TASK TO COMPLETE:
In the data below, one line contains "apply Vector.ext; intro j hj" and a later one contains "(30_encoding.md R160) -/". Print both, with every line between them, exactly and alone.

Saved entries:

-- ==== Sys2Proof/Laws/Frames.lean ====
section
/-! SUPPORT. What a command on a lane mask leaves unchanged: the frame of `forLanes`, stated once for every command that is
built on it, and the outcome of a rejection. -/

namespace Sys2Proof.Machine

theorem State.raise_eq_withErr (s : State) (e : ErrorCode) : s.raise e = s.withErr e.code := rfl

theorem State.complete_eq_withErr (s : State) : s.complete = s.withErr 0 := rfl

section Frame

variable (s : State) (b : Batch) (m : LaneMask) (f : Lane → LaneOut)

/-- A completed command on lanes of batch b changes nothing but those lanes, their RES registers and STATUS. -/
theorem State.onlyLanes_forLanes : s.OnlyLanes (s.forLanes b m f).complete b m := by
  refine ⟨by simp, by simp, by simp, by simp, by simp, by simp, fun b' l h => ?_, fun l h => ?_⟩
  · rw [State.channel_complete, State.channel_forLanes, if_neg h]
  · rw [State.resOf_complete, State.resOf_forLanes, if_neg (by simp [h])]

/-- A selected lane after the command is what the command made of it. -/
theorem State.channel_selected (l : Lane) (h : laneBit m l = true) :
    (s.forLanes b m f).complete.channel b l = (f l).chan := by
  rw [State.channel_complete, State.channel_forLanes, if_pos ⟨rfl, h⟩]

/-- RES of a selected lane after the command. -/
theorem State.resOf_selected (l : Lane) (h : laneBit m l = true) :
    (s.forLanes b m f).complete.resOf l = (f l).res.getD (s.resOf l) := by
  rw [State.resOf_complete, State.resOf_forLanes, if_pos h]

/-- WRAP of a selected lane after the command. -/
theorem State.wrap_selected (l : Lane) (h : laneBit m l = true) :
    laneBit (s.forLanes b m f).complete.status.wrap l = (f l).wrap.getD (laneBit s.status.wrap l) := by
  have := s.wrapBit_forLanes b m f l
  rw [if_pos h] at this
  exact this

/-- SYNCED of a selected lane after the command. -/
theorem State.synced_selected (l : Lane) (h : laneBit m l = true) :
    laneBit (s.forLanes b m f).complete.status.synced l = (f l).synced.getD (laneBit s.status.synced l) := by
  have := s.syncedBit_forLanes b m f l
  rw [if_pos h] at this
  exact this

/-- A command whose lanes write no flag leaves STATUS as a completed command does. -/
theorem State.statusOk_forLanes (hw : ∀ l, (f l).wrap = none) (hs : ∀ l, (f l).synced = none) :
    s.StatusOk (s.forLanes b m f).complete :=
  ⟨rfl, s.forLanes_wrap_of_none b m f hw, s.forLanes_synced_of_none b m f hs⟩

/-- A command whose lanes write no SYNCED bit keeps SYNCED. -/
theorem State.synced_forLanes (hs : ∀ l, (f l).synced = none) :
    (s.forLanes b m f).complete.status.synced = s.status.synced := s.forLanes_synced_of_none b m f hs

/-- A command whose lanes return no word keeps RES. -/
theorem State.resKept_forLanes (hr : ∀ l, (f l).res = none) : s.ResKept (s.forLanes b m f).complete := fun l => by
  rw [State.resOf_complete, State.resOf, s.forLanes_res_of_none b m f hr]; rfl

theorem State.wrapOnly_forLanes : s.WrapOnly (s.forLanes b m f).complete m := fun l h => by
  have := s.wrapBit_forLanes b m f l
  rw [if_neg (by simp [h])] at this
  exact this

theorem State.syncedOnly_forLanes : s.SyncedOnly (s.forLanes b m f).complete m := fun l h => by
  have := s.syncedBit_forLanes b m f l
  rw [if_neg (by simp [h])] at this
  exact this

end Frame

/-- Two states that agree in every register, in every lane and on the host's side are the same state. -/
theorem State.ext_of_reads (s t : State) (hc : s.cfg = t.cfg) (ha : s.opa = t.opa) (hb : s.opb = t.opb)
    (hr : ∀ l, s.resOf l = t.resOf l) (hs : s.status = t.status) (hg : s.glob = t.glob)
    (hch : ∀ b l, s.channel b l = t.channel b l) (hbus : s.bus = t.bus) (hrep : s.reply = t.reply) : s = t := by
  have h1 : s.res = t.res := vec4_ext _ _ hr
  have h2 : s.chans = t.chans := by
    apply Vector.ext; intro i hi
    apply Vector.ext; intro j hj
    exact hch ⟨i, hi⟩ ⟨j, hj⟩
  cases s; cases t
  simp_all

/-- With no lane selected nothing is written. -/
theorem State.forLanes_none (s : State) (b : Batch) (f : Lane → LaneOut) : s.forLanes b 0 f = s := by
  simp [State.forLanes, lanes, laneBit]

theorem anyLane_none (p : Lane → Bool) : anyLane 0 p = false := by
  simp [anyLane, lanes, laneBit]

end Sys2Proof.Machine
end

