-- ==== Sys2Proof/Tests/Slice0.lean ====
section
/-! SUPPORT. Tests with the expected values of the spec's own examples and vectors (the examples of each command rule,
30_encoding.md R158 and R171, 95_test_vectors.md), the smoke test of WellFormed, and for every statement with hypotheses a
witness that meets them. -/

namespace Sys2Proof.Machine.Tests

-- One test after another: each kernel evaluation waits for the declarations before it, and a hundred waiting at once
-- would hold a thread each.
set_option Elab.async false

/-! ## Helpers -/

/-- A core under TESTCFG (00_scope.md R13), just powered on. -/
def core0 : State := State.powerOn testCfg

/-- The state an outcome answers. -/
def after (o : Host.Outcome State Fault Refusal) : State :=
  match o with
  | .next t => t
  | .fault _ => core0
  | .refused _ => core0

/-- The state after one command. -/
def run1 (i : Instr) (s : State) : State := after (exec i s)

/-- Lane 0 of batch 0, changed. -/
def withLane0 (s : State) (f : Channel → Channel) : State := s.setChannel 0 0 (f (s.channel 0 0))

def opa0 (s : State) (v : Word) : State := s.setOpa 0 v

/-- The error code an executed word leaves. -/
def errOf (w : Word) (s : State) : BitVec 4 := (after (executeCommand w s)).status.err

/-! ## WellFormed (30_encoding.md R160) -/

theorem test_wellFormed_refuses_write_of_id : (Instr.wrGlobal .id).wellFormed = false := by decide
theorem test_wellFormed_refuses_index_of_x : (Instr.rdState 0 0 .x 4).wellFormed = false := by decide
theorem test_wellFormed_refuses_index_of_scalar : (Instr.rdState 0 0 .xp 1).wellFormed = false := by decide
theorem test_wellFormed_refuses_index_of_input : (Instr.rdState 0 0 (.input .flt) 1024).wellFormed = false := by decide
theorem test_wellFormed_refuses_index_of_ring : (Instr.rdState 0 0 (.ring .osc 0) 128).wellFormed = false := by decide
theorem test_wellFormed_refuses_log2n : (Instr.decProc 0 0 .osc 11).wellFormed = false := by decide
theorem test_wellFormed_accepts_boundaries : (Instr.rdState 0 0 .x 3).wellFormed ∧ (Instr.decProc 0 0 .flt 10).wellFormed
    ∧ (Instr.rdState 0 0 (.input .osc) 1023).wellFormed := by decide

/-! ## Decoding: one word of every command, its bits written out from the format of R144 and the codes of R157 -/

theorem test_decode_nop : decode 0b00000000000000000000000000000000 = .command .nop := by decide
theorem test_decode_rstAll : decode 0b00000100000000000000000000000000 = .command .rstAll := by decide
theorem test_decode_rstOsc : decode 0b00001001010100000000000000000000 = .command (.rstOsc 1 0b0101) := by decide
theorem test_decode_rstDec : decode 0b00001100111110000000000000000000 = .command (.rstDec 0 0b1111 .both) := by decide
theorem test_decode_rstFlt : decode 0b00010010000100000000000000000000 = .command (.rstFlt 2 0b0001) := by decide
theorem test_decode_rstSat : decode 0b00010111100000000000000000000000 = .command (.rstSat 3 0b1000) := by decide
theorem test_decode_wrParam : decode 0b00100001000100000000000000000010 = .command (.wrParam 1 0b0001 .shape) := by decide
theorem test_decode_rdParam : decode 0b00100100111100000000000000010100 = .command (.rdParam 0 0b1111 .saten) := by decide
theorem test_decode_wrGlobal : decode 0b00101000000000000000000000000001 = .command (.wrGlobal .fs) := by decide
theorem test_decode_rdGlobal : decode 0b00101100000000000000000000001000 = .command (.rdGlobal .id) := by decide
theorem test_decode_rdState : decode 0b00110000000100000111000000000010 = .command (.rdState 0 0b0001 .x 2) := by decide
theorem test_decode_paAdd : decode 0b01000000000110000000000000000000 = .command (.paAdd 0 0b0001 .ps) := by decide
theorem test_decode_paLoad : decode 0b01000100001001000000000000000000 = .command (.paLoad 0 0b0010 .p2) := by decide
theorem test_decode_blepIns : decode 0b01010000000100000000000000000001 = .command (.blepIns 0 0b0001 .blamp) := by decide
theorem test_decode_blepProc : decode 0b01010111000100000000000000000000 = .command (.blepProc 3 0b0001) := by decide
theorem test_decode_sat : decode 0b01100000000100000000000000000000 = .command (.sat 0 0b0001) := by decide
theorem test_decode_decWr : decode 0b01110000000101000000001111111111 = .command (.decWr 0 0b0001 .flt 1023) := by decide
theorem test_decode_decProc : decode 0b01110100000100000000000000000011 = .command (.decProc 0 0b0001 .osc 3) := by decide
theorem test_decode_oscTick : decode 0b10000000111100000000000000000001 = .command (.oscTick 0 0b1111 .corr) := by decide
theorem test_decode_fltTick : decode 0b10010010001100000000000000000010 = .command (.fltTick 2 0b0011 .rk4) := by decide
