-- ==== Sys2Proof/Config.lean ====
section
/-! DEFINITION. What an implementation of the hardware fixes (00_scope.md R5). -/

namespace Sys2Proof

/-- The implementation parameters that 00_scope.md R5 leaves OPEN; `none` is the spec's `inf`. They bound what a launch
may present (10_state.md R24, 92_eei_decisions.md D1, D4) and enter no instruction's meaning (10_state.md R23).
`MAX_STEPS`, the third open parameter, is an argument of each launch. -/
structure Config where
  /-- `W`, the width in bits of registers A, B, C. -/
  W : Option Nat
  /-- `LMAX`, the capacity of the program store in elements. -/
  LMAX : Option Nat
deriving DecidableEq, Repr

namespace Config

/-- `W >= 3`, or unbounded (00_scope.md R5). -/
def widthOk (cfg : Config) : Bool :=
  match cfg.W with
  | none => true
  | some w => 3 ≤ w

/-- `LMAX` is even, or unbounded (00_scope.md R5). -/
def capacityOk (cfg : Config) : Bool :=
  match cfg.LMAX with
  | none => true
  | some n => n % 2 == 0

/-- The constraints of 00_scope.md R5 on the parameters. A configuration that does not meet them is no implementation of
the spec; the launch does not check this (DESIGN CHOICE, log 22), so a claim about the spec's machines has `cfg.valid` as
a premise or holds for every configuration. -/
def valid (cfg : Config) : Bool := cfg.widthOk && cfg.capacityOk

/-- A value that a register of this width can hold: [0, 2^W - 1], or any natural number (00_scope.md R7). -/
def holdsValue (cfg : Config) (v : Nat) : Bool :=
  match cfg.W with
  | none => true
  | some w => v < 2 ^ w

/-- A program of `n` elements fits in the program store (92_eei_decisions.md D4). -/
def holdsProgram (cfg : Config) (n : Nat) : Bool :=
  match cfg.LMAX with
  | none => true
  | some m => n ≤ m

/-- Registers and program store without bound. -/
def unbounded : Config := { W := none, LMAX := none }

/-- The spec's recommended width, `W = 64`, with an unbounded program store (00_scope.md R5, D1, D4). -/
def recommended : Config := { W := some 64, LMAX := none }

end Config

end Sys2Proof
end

--

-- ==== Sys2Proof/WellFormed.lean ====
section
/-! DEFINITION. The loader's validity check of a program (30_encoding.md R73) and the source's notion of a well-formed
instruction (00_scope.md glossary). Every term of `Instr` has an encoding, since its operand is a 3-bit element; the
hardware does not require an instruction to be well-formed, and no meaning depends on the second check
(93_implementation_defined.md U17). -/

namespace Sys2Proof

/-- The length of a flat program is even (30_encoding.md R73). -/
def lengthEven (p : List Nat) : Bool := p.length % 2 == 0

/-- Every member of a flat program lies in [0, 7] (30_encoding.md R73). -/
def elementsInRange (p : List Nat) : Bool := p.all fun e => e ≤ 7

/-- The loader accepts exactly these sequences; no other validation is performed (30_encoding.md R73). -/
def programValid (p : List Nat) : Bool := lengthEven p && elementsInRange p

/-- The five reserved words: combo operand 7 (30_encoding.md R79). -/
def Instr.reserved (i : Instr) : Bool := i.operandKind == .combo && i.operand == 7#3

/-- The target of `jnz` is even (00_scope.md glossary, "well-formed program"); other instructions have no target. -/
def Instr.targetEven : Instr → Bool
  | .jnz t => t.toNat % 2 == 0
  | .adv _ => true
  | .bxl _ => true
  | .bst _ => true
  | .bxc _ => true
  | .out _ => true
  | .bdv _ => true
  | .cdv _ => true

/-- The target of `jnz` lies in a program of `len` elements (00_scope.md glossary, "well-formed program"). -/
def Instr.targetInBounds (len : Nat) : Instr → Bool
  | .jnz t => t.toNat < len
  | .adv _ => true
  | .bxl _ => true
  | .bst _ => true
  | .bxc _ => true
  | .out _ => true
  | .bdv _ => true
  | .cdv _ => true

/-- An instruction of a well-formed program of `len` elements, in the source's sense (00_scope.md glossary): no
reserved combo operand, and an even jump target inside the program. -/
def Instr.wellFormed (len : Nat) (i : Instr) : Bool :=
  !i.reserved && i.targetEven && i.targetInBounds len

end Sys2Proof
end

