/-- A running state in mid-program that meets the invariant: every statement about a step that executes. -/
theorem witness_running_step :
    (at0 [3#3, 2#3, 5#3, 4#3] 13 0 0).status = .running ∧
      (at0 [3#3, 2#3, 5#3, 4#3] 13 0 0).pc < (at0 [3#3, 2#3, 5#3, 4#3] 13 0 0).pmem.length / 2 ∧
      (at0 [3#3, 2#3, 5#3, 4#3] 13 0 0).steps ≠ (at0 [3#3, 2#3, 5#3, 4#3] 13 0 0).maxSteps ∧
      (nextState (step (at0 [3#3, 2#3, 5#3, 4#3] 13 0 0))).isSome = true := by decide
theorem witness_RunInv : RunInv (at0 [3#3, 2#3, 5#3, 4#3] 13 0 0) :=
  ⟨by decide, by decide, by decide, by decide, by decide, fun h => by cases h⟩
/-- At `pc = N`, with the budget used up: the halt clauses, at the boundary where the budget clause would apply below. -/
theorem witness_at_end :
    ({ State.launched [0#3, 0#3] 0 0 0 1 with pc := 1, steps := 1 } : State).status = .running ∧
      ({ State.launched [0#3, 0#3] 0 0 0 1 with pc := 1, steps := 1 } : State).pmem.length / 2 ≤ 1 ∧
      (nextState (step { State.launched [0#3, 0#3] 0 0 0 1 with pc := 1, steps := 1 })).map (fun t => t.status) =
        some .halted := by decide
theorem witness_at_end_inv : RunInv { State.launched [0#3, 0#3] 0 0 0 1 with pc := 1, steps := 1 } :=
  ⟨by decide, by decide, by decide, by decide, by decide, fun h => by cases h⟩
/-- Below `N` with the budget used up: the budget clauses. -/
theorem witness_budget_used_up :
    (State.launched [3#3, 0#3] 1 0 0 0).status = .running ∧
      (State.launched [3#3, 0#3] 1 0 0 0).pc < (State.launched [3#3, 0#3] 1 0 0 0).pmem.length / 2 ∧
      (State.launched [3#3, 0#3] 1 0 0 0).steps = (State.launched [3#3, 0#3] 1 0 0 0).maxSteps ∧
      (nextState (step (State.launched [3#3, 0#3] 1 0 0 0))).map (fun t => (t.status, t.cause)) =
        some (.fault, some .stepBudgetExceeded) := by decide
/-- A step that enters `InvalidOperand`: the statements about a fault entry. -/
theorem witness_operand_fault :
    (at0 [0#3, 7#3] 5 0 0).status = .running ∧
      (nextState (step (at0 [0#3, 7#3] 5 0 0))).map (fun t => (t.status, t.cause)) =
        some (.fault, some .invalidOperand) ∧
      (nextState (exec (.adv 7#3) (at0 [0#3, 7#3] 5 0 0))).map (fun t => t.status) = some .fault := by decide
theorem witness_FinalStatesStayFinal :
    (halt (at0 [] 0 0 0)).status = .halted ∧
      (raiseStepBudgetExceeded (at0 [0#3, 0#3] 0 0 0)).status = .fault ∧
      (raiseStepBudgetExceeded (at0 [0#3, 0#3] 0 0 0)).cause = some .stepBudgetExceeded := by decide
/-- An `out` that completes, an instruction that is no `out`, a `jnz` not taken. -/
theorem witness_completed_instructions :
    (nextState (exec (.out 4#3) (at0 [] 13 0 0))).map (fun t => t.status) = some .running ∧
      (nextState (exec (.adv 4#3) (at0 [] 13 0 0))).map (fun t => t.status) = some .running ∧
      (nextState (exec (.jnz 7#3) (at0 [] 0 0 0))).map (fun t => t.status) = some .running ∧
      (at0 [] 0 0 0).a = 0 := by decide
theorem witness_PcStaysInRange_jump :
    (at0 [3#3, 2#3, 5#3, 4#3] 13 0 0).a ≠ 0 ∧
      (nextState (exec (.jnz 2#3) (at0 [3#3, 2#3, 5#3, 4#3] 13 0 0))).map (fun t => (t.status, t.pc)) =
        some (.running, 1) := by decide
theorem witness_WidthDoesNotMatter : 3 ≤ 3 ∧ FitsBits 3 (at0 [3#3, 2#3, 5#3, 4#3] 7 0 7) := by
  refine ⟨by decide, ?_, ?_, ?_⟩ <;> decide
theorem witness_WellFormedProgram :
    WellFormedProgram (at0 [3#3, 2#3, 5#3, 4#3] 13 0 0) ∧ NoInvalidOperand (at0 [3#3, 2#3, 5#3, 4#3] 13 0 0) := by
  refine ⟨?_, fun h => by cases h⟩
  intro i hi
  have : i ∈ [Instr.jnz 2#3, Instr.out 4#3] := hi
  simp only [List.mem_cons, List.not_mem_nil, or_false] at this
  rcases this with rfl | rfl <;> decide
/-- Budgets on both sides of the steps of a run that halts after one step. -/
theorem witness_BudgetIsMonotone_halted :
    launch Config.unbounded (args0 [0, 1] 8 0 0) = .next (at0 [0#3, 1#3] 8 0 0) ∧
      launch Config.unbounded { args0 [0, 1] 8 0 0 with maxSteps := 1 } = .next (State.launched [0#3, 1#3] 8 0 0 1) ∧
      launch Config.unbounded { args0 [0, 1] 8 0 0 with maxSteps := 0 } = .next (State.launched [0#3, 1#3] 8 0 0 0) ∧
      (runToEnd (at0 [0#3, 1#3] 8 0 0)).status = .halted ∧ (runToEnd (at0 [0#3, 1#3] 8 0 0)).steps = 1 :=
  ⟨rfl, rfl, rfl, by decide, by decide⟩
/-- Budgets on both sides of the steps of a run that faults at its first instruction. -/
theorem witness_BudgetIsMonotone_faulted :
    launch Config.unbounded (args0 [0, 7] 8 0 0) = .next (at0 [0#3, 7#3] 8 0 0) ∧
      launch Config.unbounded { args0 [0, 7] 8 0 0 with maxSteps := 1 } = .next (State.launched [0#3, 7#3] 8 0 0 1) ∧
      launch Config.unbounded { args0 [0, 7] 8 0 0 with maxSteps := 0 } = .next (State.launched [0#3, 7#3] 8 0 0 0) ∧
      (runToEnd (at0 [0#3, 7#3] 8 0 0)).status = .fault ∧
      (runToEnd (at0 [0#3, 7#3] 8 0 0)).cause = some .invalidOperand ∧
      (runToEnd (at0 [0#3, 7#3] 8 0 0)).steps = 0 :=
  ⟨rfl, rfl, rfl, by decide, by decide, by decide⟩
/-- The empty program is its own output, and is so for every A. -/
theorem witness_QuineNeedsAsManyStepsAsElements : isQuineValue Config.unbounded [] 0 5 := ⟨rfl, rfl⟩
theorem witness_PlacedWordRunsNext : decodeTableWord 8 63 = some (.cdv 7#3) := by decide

WRITTEN RESPONSE:
    apply Vector.ext; intro j hj
    exact hch ⟨i, hi⟩ ⟨j, hj⟩
  cases s; cases t
  simp_all

/-- With no lane selected nothing is written. -/
theorem State.forLanes_none (s : State) (b : Batch) (f : Lane → LaneOut) : s.forLanes b 0 f = s := by
  simp [State.forLanes, lanes, laneBit]

theorem anyLane_none (p : Lane → Bool) : anyLane 0 p = false := by
  simp [anyLane, lanes, laneBit]

end Sys2Proof.Machine
end

-- ==== Sys2Proof/Tests/Slice0.lean ====
section
/-! SUPPORT. Tests with the expected values of the spec's own examples and vectors (the examples of each command rule,
30_encoding.md R158 and R171, 95_test_vectors.md), the smoke test of WellFormed, and for every statement with hypotheses a
witness that meets them. -/

namespace Sys2Proof.Machine.Tests

-- One test after another: each kernel evaluation waits for the declarations before it, and a hundred waiting at once
-- would hold a thread each.
set_option Elab.async false

/-! ## Helpers -/

/-- A core under TESTCFG (00_scope.md R13), just powered on. -/
def core0 : State := State.powerOn testCfg

/-- The state an outcome answers. -/
def after (o : Host.Outcome State Fault Refusal) : State :=
  match o with
  | .next t => t
  | .fault _ => core0
  | .refused _ => core0

/-- The state after one command. -/
def run1 (i : Instr) (s : State) : State := after (exec i s)

/-- Lane 0 of batch 0, changed. -/
def withLane0 (s : State) (f : Channel → Channel) : State := s.setChannel 0 0 (f (s.channel 0 0))

def opa0 (s : State) (v : Word) : State := s.setOpa 0 v

/-- The error code an executed word leaves. -/
def errOf (w : Word) (s : State) : BitVec 4 := (after (executeCommand w s)).status.err

/-! ## WellFormed (30_encoding.md R160) -/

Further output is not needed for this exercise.